Great Lithuanians, also historical Lithuanians, or Old Lithuanians is a concept proposed by Polish historian Krzysztof Buchowski to distinguish present-day Lithuanians from the Lithuanians of the Grand Duchy of Lithuania.

A "historical Lithuanian" was someone inhabiting "historical Lithuania", i.e. the former Grand Duchy of Lithuania, of noble or princely origin. In this sense, "historical Lithuanians" include, for example, Grand Duke Gediminas and the boyar Mikołaj Radziwiłłowicz.

In the era of the Polish–Lithuanian Commonwealth, "historical Lithuanians" were still most often (though not always) members of the noble and princely estate, but already raised in Polish culture and using the Polish language.

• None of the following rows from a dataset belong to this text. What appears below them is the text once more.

-- ==== Sys2Proof/Machine/State.lean ====
section
/-! DEFINITION. The state of HTE-1 as plain data, a transcription of spec/10_state.md R68 (every piece of state of R20 to
R67), with the model's own fields after it, and the state after reset (R67). -/

namespace Sys2Proof.Machine

/-- An arena entry (R50; spec/00_scope.md R15). -/
inductive Node where
  | leaf (sym : Symbol) (weight : Weight)
  | internal (left right : Idx) (weight : Weight)
deriving DecidableEq, Repr

/-- The content the model gives an arena entry nothing has written (R67: "unspecified and unobservable").
DESIGN CHOICE, log 5. -/
def Node.blank : Node := .leaf 0 0

/-- The node arena `node[0..512]` (R50). -/
abbrev Arena := Vector Node Config.nodeCap

/-- A code-table entry (R55): `none` is `valid = 0`, whose `len` and `bits` R67 leaves unspecified and unobservable, and
`some p` is `valid = 1`, `bits = p`, `len = |p|`. Log 6. -/
abbrev CodeEntry := Option BitSeq

/-- The code table `code[0..256]` (R55). -/
abbrev CodeTable := Vector CodeEntry Config.nsym

/-- The frequency registers `FREQ[0..255]` (R40). -/
abbrev FreqTable := Vector Word 256

/-- DESER's pending internal nodes (R65): one entry per internal node whose subtrees are not both read. -/
inductive DeserFrame where
  /-- node `i`: its left subtree is being read -/
  | inLeft (i : Idx)
  /-- node `i`, left child `l`: its right subtree is being read -/
  | inRight (i l : Idx)
deriving DecidableEq, Repr

/-- The position inside DESER's `ReadNode` (spec/41_tree_serdes.md R143). -/
inductive DeserPos where
  /-- about to enter ReadNode: the capacity check, then the flag bit -/
  | flag
  /-- inside `ReadBits(9)` of leaf `i`: `v` so far, `left` bits still to read -/
  | field (i : Idx) (v : Symbol) (left : Nat)
  /-- ReadNode is about to return index `i` -/
  | ret (i : Idx)
deriving DecidableEq, Repr

/-- The continuation (R63): the position reached in the running command's pseudocode, with its locals. Commands that touch
no port run in one engine step and need only `start` (spec/20_memory.md R82). Log 3. -/
inductive Cont where
  /-- accepted, nothing done yet (spec/30_encoding.md R90) -/
  | start
  /-- SER: bits of the token being written, and the traversal stack (R65) -/
  | ser (pending : BitSeq) (stack : List Idx)
  /-- DESER: `n` entries allocated, `lv` leaves, the position, the stack of pending internal nodes (R65) -/
  | deser (n lv : Idx) (pos : DeserPos) (stack : List DeserFrame)
  /-- ENC phase 2: bits of the codeword being written; `last` when it is END's -/
  | enc (pending : BitSeq) (last : Bool)
  /-- ENC phase 2: byte `x` has been read, its codeword is not looked up yet -/
  | encByte (x : Byte)
  /-- DEC: the walk pointer (R65) -/
  | dec (i : Idx)
  /-- MAGIC_WR: bits still to write -/
  | magicWr (pending : BitSeq)
  /-- MAGIC_CHK: the value read so far, and how many bits are still to read -/
  | magicChk (v : Word) (left : Nat)
deriving DecidableEq, Repr

/-- The engine's phase (R63). -/
inductive Phase where
  | idle
  | busy (cmdword : Word) (cont : Cont)
deriving DecidableEq, Repr

/-- The port capacities BI_DEPTH, YI_DEPTH, BO_DEPTH, YO_DEPTH (spec/00_scope.md R8). Log 4. -/
structure Depths where
  bi : Nat
  yi : Nat
  bo : Nat
  yo : Nat
deriving DecidableEq, Repr

/-- The host's steps (spec/00_scope.md R17; spec/20_memory.md R70, R74, R75; spec/70_reset_and_hazards.md R230).
A register access carries its width in bytes, so that an undefined one (R71) can be written down and refused. -/
inductive HostAction where
  | regRead (off : Offset) (bytes : Nat)
  | regWrite (off : Offset) (bytes : Nat) (v : Word)
  | pushBit (b : Bool)
  | pushBiEod
  | pushByte (b : Byte)
  | pushYiEod
  | popBit
  | popByte
  /-- the platform's reset input -/
  | hardReset
deriving DecidableEq, Repr

/-- One entry of the order of steps (spec/20_memory.md R82): a host step, or `k` engine steps one after another. Log 1. -/
inductive Turn where
  | host (a : HostAction)
  | engine (k : Nat)
deriving DecidableEq, Repr

/-- What a host step returned to the host. Log 2. -/
inductive Seen where
  /-- RegRead of the register at `off` returned `v` -/
  | value (off : Offset) (v : Word)
  /-- PopBit returned `b` -/
  | bit (b : Bool)
  /-- PopByte returned `b` -/
  | byte (b : Byte)
  /-- a push was accepted (spec/20_memory.md R74) -/
  | accepted
  /-- a push was not accepted, and had no effect (spec/20_memory.md R74) -/
  | notAccepted
  /-- a pop was not possible: the queue is empty (spec/20_memory.md R75) -/
  | nothing
deriving DecidableEq, Repr

/-- The registers of the window (R20), the reserved offsets left out. -/
inductive Reg where
  | id
  | ctrl
  | cmd
  | status
  | errcode
  | errinfo
  | magic
  | root
  | nodes
  | leaves
  | nodeSel
  | nodeInfo
  | nodeWlo
  | nodeWhi
  | codeSel
  | codeLen
  | codeBits (j : Fin 8)
  | biCount
  | boCount
  | yiCount
  | yoCount
  | freq (s : Byte)
deriving DecidableEq, Repr

/-- The error causes (spec/60_exceptions.md R201), code 0 (NONE) left out. -/
inductive ErrCode where
  | illegalCmd
  | noTree
  | format
  | truncated
  | badSymbol
  | treeOverflow
  | noCode
  | noEndCode
  | badRoot
deriving DecidableEq, Repr

/-- The state of the machine (R68). -/
structure State where
  phase : Phase
  irqEn : Bool
  cmdLast : Word
  done : Bool
  err : Bool
  treeValid : Bool
  codesValid : Bool
  endSeen : Bool
  ovr : Bool
  errcode : BitVec 4
  errinfo : BitVec 9
  magic : Word
  root : Idx
  nodes : Idx
  leaves : Idx
  nodeSel : Idx
  codeSel : Symbol
  arena : Arena
  code : CodeTable
  freq : FreqTable
  biCount : Word
  boCount : Word
  yiCount : Word
  yoCount : Word
  biBits : BitSeq
  biEod : Bool
  yiBytes : List Byte
  yiEod : Bool
  boBits : BitSeq
  yoBytes : List Byte
  /-- the model's own: the port capacities, which no step changes (log 4) -/
  depths : Depths
  /-- the model's own: the next steps of the order of steps (log 1) -/
  turns : List Turn
  /-- the model's own: how the order of steps goes on, again and again, once `turns` is used up (log 1) -/
  cycle : List Turn
  /-- the model's own: what the host has been told so far, oldest first (log 2) -/
  seen : List Seen
  /-- the model's own: the index of the next free value of R43 (log 7) -/
  draws : Nat
deriving DecidableEq, Repr

/-- Reasons the machine stops with a fault. HTE-1's own errors are no faults of the model: they end a command and leave the
engine idle (spec/60_exceptions.md R200, R205), a next state. -/
inductive Fault where
  /-- Raised by every meaning (through `engineRun`) when it is asked to run a command that the engine is not running: the
  engine is idle, or its continuation is another command's. Safe: HTE-1 has no such step, and no `step` raises it from a
  state that meets `ControlInv`. Log 11. -/
  | notRunning
deriving DecidableEq, Repr

/-- Reasons a step is refused. -/
inductive Refusal where
  /-- Raised by an arm of `exec` whose command has no meaning yet; no arm does. Safe. -/
  | notModelled (mnemonic : String)
  /-- Raised by a host step that reads or writes a register with a width other than 32 bits or at an offset that is not a
  multiple of 4: "a model refuses it: it has no meaning and no step" (spec/20_memory.md R71). Safe. Log 8. -/
  | undefinedAccess
deriving DecidableEq, Repr

/-- The port capacities of an unknown HTE-1 (spec/00_scope.md R8: OPEN, each at least 1). Log 4. -/
def Depths.unknown : Depths :=
  { bi := Config.biDepthLessOne + 1, yi := Config.yiDepthLessOne + 1,
    bo := Config.boDepthLessOne + 1, yo := Config.yoDepthLessOne + 1 }

/-- The state after power-on reset (R67) of an HTE-1 with port capacities `d`. -/
def State.powerOn (d : Depths) : State :=
  { phase := .idle, irqEn := false, cmdLast := 0, done := false, err := false, treeValid := false, codesValid := false,
    endSeen := false, ovr := false, errcode := 0, errinfo := 0, magic := Config.magicReset, root := 0, nodes := 0,
    leaves := 0, nodeSel := 0, codeSel := 0, arena := Vector.replicate Config.nodeCap Node.blank,
    code := Vector.replicate Config.nsym none, freq := Vector.replicate 256 0, biCount := 0, boCount := 0, yiCount := 0,
    yoCount := 0, biBits := [], biEod := false, yiBytes := [], yiEod := false, boBits := [], yoBytes := [],
    depths := d, turns := [], cycle := [], seen := [], draws := 0 }

/-- The machine right after reset (R67). -/
def State.reset : State := State.powerOn Depths.unknown

end Sys2Proof.Machine
end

They generally professed Catholicism (or other Christian denominations) and supported the traditional ideology of the Polish–Lithuanian union.

Examples of historical Lithuanians include such well-known figures as Stanisław Mackiewicz, his brother Józef Mackiewicz, Adam Mickiewicz, Konstanty Kalinowski, Melchior Wańkowicz, Czesław Miłosz, Tadeusz Kościuszko, Józef Piłsudski, and many other eminent individuals. In terms of ethnic origin, none of the above were ethnically Polish, but Lithuanian or Ruthenian. Their choice of Polish national self-identification made them "historical Lithuanians".

==Historical background==

Present-day Lithuania with the administrative divisions (governorates) of the former Russian Empire (1867–1914).

In the 1860s, in the lands of the then-nonexistent Lithuania partitioned among empires series of significant social changes took place. The abolition of serfdom and the enfranchisement of peasants, along with the repressions that followed the failure of the January Uprising, triggered far-reaching social transformations in the region.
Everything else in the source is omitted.